◆ Exercise brief ◆
Repeat the lines below exactly as written, please, from the line with "def State.joinConfig (term" to the line with "let s := (old.filter", both lines included, and no others.

[Dataset entries]
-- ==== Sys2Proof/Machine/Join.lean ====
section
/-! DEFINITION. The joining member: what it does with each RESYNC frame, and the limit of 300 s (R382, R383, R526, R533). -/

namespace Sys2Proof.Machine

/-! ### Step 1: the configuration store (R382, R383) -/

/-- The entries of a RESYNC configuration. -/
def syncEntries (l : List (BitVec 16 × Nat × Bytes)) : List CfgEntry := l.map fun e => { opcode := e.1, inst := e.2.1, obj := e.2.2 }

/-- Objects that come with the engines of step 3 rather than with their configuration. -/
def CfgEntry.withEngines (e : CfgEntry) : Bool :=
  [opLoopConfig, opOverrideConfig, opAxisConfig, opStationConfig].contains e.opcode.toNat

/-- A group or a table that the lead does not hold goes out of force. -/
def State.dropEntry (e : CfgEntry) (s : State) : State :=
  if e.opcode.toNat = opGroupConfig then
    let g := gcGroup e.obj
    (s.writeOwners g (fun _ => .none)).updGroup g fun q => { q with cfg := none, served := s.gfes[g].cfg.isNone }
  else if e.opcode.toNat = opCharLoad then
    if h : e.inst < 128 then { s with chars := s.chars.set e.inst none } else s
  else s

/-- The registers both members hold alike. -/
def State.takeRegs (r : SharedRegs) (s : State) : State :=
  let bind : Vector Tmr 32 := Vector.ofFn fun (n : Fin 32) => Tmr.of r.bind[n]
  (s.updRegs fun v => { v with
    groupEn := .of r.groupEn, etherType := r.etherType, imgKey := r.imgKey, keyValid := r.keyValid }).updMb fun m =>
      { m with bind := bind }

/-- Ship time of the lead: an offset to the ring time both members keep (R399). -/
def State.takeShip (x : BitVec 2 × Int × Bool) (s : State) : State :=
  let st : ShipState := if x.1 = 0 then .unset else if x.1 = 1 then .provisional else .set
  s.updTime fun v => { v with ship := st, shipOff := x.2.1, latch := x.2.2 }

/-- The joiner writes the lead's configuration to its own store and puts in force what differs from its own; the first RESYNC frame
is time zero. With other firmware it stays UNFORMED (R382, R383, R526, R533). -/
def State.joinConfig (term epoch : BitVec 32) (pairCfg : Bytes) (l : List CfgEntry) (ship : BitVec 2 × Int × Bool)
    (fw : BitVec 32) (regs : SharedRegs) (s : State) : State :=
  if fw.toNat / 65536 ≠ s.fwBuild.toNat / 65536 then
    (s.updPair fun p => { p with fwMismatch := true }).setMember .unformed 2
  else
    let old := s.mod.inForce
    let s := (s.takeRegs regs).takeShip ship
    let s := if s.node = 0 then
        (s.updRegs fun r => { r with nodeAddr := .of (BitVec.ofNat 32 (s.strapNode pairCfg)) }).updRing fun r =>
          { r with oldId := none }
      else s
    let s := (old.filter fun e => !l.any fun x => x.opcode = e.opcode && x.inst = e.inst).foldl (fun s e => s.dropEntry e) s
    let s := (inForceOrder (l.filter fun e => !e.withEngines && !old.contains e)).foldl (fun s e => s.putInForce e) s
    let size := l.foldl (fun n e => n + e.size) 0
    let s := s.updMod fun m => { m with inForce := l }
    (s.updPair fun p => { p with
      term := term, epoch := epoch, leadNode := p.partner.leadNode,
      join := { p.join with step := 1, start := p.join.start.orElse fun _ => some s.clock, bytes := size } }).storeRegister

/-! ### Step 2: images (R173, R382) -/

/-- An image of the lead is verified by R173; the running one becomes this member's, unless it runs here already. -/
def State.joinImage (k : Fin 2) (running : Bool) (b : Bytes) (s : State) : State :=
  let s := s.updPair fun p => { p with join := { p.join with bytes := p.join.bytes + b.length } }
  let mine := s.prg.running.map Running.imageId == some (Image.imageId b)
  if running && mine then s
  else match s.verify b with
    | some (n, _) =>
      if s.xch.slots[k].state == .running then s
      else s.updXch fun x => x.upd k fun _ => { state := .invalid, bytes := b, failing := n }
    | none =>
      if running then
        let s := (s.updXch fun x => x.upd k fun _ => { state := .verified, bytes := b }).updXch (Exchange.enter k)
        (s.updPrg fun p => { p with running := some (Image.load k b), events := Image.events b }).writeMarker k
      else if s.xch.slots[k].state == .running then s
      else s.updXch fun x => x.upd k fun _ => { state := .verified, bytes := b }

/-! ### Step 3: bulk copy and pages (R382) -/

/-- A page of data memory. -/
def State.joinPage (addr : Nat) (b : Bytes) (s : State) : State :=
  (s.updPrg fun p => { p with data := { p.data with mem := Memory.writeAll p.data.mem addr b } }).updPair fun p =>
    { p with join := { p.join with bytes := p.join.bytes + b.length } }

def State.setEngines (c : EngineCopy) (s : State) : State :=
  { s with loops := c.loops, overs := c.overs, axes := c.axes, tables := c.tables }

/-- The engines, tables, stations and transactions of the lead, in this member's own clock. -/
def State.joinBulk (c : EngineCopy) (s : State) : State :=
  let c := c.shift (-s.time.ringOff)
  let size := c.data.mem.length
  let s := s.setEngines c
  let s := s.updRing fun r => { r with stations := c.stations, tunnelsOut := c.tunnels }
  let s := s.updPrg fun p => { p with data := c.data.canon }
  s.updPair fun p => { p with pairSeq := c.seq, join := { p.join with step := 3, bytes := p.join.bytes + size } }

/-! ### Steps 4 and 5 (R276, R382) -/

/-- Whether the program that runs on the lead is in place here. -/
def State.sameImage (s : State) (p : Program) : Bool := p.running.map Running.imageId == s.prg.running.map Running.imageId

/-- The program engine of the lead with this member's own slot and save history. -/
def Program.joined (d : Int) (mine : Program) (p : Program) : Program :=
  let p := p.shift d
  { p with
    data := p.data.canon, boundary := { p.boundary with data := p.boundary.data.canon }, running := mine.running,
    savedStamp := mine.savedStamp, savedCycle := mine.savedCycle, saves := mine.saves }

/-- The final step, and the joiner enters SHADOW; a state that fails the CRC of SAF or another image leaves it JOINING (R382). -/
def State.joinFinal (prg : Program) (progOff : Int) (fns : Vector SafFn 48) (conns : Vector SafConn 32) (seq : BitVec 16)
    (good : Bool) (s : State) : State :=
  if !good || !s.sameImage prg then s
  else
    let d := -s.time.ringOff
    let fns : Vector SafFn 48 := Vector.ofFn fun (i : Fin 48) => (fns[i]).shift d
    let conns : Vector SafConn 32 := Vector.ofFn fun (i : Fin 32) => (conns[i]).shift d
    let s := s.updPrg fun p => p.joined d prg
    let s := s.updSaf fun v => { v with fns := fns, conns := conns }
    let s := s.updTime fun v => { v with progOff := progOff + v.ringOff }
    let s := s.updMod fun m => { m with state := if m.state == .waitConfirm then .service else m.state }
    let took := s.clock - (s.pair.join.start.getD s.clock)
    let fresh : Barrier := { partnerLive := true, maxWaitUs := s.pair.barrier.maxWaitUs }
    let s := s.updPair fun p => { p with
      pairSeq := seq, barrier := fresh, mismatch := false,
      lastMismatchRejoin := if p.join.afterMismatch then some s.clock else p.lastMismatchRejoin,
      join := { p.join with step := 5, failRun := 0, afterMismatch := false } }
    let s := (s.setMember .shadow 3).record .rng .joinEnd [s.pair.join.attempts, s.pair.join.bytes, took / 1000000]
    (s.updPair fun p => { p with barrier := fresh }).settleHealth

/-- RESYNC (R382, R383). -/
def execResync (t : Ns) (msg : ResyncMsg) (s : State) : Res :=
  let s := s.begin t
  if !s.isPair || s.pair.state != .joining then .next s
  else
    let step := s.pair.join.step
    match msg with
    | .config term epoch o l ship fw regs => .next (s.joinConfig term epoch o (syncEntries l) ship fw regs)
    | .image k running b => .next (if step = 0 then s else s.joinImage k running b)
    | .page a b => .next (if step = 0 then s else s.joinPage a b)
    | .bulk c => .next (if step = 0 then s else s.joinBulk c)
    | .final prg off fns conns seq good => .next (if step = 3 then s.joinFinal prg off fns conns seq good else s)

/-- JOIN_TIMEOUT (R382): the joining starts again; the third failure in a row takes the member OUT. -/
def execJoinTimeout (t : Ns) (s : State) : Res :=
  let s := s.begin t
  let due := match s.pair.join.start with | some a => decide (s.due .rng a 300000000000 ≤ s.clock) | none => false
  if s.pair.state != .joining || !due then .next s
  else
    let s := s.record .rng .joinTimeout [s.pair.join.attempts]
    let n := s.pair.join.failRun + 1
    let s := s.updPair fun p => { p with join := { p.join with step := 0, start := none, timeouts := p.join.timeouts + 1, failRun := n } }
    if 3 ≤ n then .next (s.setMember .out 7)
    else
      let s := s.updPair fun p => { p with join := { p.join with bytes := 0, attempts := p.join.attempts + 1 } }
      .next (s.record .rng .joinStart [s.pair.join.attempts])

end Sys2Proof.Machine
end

◆ Task result ◆
def State.joinConfig (term epoch : BitVec 32) (pairCfg : Bytes) (l : List CfgEntry) (ship : BitVec 2 × Int × Bool)
    (fw : BitVec 32) (regs : SharedRegs) (s : State) : State :=
  if fw.toNat / 65536 ≠ s.fwBuild.toNat / 65536 then
    (s.updPair fun p => { p with fwMismatch := true }).setMember .unformed 2
  else
    let old := s.mod.inForce
    let s := (s.takeRegs regs).takeShip ship
    let s := if s.node = 0 then
        (s.updRegs fun r => { r with nodeAddr := .of (BitVec.ofNat 32 (s.strapNode pairCfg)) }).updRing fun r =>
          { r with oldId := none }
      else s
    let s := (old.filter fun e => !l.any fun x => x.opcode = e.opcode && x.inst = e.inst).foldl (fun s e => s.dropEntry e) s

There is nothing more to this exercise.